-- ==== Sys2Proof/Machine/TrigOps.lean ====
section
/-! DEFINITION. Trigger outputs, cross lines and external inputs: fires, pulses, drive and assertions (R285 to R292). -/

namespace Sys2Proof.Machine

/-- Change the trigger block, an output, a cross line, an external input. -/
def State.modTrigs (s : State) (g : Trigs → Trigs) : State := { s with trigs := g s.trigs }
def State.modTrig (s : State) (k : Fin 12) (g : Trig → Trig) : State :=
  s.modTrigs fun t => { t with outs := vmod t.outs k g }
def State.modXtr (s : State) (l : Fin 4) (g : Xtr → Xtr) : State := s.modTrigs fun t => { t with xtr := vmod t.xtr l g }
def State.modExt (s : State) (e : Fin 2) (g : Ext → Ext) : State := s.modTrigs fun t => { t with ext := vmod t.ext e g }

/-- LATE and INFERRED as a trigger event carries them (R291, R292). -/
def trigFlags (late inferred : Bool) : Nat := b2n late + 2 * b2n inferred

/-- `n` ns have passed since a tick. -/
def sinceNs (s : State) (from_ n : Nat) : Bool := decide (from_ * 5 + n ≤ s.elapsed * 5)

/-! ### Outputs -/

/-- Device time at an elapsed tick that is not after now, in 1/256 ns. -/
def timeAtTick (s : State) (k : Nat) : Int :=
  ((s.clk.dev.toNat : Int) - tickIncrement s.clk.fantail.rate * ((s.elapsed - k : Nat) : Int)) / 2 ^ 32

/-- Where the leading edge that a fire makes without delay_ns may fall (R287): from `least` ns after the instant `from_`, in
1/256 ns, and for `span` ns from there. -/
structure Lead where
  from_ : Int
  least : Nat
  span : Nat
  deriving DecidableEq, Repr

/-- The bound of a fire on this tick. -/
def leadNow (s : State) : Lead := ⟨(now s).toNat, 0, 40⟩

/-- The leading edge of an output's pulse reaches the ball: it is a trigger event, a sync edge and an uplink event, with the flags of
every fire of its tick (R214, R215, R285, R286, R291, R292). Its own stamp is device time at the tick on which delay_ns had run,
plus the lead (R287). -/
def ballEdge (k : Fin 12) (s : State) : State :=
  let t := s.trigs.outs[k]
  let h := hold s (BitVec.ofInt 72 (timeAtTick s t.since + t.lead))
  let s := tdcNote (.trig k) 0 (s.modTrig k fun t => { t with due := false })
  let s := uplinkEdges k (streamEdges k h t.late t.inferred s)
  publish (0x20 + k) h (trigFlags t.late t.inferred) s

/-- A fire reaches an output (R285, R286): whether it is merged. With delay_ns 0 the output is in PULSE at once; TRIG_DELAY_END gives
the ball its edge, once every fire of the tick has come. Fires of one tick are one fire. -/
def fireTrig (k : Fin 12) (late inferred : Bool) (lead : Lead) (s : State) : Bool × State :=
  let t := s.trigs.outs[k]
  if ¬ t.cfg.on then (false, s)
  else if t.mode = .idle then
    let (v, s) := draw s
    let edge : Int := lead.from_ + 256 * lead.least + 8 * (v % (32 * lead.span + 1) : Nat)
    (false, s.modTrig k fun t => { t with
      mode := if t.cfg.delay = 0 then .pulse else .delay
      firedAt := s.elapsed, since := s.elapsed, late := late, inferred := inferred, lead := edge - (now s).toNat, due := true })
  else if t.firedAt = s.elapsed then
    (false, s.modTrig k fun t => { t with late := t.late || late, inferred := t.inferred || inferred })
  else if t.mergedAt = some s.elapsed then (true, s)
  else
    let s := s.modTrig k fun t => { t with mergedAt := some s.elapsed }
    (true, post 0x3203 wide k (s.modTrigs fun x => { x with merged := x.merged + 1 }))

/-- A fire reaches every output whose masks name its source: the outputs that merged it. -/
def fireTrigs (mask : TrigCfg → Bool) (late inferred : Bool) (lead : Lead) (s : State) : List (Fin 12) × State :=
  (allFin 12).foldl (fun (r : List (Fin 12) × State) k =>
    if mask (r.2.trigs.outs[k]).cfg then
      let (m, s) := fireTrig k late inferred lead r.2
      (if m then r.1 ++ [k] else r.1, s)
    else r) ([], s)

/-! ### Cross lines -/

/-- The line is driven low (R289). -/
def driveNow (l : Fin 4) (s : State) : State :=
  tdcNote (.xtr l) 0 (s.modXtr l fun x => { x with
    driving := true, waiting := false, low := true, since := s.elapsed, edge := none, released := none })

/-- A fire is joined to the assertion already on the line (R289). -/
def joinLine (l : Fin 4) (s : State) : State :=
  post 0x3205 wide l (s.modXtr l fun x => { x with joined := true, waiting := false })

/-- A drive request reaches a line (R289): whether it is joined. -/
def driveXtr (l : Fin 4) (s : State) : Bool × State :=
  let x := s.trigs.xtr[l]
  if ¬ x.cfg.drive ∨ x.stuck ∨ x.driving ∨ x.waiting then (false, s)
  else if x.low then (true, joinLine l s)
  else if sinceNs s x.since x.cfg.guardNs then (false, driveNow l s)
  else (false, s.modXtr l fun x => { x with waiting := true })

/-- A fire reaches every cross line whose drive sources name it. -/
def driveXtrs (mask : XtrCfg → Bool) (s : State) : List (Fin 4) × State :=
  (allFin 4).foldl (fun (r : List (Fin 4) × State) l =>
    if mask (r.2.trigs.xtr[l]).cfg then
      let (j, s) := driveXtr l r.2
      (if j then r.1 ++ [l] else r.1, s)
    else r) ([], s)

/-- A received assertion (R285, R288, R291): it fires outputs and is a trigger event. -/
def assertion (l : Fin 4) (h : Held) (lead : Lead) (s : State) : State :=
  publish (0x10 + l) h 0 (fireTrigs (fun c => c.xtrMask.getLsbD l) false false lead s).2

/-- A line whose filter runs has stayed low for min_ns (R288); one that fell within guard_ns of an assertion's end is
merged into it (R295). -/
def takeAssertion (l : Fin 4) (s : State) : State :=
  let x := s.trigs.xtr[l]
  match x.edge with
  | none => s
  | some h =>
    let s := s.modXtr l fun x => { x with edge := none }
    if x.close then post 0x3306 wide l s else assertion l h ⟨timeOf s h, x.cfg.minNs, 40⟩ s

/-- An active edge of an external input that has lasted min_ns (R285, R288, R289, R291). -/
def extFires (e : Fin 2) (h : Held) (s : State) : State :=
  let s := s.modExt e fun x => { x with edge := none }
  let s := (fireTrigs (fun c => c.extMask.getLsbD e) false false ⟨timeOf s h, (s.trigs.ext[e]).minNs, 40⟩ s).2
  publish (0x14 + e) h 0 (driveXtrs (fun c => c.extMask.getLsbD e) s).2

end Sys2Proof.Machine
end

══════

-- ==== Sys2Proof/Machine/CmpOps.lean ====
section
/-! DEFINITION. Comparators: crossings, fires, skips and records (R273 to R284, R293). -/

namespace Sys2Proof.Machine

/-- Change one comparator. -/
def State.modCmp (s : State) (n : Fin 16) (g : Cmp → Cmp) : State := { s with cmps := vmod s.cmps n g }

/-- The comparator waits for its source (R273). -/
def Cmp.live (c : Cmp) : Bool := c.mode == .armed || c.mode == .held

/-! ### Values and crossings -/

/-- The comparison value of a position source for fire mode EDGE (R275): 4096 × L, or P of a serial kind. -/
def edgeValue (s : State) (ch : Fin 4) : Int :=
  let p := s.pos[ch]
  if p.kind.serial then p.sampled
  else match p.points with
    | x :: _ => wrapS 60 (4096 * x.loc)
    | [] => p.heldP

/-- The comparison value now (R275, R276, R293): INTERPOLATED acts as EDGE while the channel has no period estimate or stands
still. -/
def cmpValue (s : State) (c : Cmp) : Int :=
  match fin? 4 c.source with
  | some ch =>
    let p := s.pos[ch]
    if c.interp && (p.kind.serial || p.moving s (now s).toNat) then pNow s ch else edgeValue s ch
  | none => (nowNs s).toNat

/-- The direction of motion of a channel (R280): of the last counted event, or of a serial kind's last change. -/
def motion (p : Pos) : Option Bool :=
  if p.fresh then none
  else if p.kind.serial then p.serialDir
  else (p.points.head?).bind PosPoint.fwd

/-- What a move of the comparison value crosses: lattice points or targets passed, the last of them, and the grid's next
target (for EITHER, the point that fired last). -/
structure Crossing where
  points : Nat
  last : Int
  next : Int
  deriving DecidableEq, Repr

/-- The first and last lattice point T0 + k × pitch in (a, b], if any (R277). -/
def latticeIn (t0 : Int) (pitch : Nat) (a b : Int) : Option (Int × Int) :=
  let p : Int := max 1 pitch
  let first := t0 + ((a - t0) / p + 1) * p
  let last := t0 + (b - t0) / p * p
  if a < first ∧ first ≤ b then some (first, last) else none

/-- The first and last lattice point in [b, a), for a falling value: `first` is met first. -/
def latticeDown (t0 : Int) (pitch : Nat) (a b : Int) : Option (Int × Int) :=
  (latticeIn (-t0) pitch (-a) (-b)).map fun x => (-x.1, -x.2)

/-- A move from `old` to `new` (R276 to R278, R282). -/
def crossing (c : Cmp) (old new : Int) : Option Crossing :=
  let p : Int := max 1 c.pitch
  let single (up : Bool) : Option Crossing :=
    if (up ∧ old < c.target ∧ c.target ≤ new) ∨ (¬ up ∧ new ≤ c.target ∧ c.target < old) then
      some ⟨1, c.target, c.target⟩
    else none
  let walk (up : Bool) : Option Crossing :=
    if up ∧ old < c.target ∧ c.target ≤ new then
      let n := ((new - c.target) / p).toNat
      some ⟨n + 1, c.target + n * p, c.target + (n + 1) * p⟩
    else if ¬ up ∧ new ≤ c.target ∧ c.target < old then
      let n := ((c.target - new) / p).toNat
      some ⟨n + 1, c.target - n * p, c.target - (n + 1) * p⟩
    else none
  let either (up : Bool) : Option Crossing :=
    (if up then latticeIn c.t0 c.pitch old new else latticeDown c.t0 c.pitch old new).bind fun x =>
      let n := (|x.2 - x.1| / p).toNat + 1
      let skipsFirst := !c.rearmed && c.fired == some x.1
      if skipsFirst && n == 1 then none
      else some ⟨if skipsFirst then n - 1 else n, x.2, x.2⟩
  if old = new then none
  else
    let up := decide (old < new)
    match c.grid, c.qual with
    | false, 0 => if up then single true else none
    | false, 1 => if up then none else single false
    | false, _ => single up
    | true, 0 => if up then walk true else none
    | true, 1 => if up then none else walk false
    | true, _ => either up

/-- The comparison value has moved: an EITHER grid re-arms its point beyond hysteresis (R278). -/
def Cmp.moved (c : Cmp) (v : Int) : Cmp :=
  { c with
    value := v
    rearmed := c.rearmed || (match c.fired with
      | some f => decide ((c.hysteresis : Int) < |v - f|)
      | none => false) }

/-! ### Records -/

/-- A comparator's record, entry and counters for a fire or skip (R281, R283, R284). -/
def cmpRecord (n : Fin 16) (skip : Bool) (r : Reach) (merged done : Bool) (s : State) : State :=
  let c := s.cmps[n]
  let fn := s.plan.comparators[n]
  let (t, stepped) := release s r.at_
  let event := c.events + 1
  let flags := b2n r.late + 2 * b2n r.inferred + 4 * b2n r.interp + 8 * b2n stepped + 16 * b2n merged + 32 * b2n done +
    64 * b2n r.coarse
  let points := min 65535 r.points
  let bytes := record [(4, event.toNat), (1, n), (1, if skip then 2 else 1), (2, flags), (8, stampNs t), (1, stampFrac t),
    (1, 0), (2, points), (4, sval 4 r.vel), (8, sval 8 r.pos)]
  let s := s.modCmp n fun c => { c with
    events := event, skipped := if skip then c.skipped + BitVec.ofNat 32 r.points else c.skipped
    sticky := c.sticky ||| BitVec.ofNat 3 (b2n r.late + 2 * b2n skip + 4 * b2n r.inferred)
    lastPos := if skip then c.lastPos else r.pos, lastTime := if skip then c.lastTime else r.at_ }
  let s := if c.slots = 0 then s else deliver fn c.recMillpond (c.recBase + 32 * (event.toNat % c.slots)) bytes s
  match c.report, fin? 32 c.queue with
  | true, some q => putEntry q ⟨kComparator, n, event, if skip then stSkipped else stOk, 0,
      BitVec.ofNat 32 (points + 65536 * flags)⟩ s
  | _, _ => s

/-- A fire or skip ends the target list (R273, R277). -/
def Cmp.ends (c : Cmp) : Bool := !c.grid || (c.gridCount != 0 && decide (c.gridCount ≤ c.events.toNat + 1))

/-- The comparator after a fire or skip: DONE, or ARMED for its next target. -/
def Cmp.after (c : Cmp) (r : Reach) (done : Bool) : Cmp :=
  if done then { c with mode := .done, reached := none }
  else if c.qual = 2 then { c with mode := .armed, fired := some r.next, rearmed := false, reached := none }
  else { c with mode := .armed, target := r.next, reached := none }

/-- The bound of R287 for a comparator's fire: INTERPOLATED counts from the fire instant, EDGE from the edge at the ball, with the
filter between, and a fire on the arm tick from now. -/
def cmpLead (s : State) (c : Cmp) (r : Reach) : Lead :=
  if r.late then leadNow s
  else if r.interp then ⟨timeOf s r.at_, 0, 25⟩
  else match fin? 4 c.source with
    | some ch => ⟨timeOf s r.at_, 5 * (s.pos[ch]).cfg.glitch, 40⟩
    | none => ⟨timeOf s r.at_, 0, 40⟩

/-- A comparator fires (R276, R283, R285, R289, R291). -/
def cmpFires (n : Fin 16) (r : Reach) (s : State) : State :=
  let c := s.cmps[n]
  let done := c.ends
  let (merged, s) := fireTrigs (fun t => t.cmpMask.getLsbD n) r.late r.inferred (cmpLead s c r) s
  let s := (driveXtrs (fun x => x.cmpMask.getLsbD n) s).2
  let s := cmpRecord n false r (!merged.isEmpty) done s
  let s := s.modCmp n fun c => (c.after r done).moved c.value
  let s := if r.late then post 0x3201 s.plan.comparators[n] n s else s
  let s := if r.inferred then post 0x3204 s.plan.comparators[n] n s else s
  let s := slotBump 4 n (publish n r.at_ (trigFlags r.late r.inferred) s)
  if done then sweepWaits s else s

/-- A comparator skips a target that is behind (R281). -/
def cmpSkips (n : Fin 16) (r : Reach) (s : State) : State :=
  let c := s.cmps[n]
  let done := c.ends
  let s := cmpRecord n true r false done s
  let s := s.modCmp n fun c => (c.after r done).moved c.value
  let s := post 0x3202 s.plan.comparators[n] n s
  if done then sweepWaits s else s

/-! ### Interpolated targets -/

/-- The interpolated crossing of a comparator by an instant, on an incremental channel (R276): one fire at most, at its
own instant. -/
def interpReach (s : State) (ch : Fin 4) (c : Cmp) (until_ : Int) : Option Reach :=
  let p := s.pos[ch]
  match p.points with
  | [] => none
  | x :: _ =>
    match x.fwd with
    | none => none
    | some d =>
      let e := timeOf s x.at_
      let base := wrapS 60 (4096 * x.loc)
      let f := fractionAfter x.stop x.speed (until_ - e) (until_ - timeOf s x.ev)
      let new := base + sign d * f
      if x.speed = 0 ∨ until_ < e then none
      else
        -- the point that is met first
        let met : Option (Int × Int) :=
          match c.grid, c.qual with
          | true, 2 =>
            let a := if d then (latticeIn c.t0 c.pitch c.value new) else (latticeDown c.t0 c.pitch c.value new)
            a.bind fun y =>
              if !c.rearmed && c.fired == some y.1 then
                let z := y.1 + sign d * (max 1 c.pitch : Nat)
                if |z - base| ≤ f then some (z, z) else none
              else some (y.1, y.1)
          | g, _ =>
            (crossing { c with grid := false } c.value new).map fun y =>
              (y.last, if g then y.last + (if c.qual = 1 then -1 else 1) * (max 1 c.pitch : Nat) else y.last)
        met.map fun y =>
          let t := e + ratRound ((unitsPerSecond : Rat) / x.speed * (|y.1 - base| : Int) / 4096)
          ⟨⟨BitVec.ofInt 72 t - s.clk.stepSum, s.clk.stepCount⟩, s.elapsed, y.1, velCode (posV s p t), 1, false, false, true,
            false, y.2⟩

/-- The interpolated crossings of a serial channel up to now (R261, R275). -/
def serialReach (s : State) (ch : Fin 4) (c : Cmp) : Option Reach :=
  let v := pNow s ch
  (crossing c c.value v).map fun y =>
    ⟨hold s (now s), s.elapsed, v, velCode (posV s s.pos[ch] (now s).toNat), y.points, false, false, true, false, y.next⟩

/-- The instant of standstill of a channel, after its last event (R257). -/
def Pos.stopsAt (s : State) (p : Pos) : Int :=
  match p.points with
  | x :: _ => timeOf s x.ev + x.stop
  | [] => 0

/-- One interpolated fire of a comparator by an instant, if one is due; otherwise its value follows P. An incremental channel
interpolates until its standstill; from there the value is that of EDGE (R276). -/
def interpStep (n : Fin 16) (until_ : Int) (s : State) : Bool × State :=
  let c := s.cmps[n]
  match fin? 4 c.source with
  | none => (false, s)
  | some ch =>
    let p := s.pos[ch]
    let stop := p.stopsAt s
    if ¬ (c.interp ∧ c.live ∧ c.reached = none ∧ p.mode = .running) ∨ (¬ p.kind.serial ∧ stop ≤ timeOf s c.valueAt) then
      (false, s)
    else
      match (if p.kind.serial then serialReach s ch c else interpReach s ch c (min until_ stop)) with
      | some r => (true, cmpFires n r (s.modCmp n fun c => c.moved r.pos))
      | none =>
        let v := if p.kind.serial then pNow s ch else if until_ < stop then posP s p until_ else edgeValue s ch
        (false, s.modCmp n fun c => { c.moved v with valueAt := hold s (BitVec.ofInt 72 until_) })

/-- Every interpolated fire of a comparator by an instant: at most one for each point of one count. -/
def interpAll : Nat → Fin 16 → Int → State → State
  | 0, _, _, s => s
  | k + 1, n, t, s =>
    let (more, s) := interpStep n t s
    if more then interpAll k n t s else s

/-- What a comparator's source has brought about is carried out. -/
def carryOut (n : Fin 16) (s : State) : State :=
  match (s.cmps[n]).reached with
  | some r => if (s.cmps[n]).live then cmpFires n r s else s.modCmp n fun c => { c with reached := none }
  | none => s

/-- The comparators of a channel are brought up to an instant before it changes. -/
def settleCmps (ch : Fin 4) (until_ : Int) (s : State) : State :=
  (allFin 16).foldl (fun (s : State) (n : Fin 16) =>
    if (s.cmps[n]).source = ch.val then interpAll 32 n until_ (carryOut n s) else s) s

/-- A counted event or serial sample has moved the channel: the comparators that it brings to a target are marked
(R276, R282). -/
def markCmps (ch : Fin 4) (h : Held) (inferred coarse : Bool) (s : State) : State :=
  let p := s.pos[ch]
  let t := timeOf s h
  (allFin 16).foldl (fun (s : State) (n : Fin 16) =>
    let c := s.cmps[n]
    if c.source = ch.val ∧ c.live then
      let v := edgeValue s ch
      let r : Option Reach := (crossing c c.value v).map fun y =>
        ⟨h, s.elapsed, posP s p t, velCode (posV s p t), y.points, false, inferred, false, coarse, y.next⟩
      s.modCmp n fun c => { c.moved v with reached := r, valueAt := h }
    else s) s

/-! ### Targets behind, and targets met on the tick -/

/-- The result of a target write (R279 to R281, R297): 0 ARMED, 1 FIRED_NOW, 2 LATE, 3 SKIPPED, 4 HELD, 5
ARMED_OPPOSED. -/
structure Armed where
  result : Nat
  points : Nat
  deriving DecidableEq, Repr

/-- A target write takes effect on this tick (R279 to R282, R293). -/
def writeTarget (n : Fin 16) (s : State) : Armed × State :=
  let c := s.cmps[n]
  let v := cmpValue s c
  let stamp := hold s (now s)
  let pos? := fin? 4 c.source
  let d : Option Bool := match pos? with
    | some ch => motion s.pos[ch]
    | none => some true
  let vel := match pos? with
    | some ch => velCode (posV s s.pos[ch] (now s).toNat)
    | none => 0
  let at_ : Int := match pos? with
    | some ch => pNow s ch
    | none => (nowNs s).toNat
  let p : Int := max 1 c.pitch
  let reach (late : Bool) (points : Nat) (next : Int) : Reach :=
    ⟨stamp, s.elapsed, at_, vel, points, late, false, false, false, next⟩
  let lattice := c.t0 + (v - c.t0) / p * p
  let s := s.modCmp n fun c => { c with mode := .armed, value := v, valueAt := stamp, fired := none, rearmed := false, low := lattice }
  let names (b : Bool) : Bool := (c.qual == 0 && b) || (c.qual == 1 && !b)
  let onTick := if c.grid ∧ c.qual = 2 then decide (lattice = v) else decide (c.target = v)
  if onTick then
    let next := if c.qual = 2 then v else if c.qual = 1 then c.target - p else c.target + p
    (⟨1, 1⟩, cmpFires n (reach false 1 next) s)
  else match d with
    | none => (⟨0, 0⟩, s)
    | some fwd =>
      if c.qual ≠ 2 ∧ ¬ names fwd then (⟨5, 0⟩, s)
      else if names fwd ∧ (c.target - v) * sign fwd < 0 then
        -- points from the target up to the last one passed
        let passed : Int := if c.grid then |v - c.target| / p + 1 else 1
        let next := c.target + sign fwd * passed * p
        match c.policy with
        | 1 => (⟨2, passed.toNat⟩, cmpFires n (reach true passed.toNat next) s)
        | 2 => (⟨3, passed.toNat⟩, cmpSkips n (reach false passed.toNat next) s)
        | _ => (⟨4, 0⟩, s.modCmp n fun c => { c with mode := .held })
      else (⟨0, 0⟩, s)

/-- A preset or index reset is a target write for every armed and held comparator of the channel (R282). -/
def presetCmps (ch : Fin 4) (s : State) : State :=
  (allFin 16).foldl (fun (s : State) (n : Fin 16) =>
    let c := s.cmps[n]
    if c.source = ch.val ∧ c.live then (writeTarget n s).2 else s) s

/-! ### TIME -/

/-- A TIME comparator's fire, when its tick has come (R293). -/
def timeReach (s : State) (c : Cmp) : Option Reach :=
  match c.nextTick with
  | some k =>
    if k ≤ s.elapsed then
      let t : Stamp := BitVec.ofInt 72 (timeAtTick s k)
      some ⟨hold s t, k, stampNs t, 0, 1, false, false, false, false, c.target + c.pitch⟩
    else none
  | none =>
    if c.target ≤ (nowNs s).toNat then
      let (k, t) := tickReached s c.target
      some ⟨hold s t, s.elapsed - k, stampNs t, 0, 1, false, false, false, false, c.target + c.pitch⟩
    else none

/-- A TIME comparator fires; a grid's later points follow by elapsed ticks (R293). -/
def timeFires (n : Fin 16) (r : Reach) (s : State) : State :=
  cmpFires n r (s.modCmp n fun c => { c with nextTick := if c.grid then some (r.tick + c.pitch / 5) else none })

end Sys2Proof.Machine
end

══════

=== WHAT IS BEING ASKED ===
Could you repeat exactly the lines in the listing above from the one with "false passed.toNat next) s)" down to the one with "come (R293). -/"? Include both of those lines.

=== WRITTEN SOLUTION ===
        | 2 => (⟨3, passed.toNat⟩, cmpSkips n (reach false passed.toNat next) s)
        | _ => (⟨4, 0⟩, s.modCmp n fun c => { c with mode := .held })
      else (⟨0, 0⟩, s)

/-- A preset or index reset is a target write for every armed and held comparator of the channel (R282). -/
def presetCmps (ch : Fin 4) (s : State) : State :=
  (allFin 16).foldl (fun (s : State) (n : Fin 16) =>
    let c := s.cmps[n]
    if c.source = ch.val ∧ c.live then (writeTarget n s).2 else s) s

/-! ### TIME -/

/-- A TIME comparator's fire, when its tick has come (R293). -/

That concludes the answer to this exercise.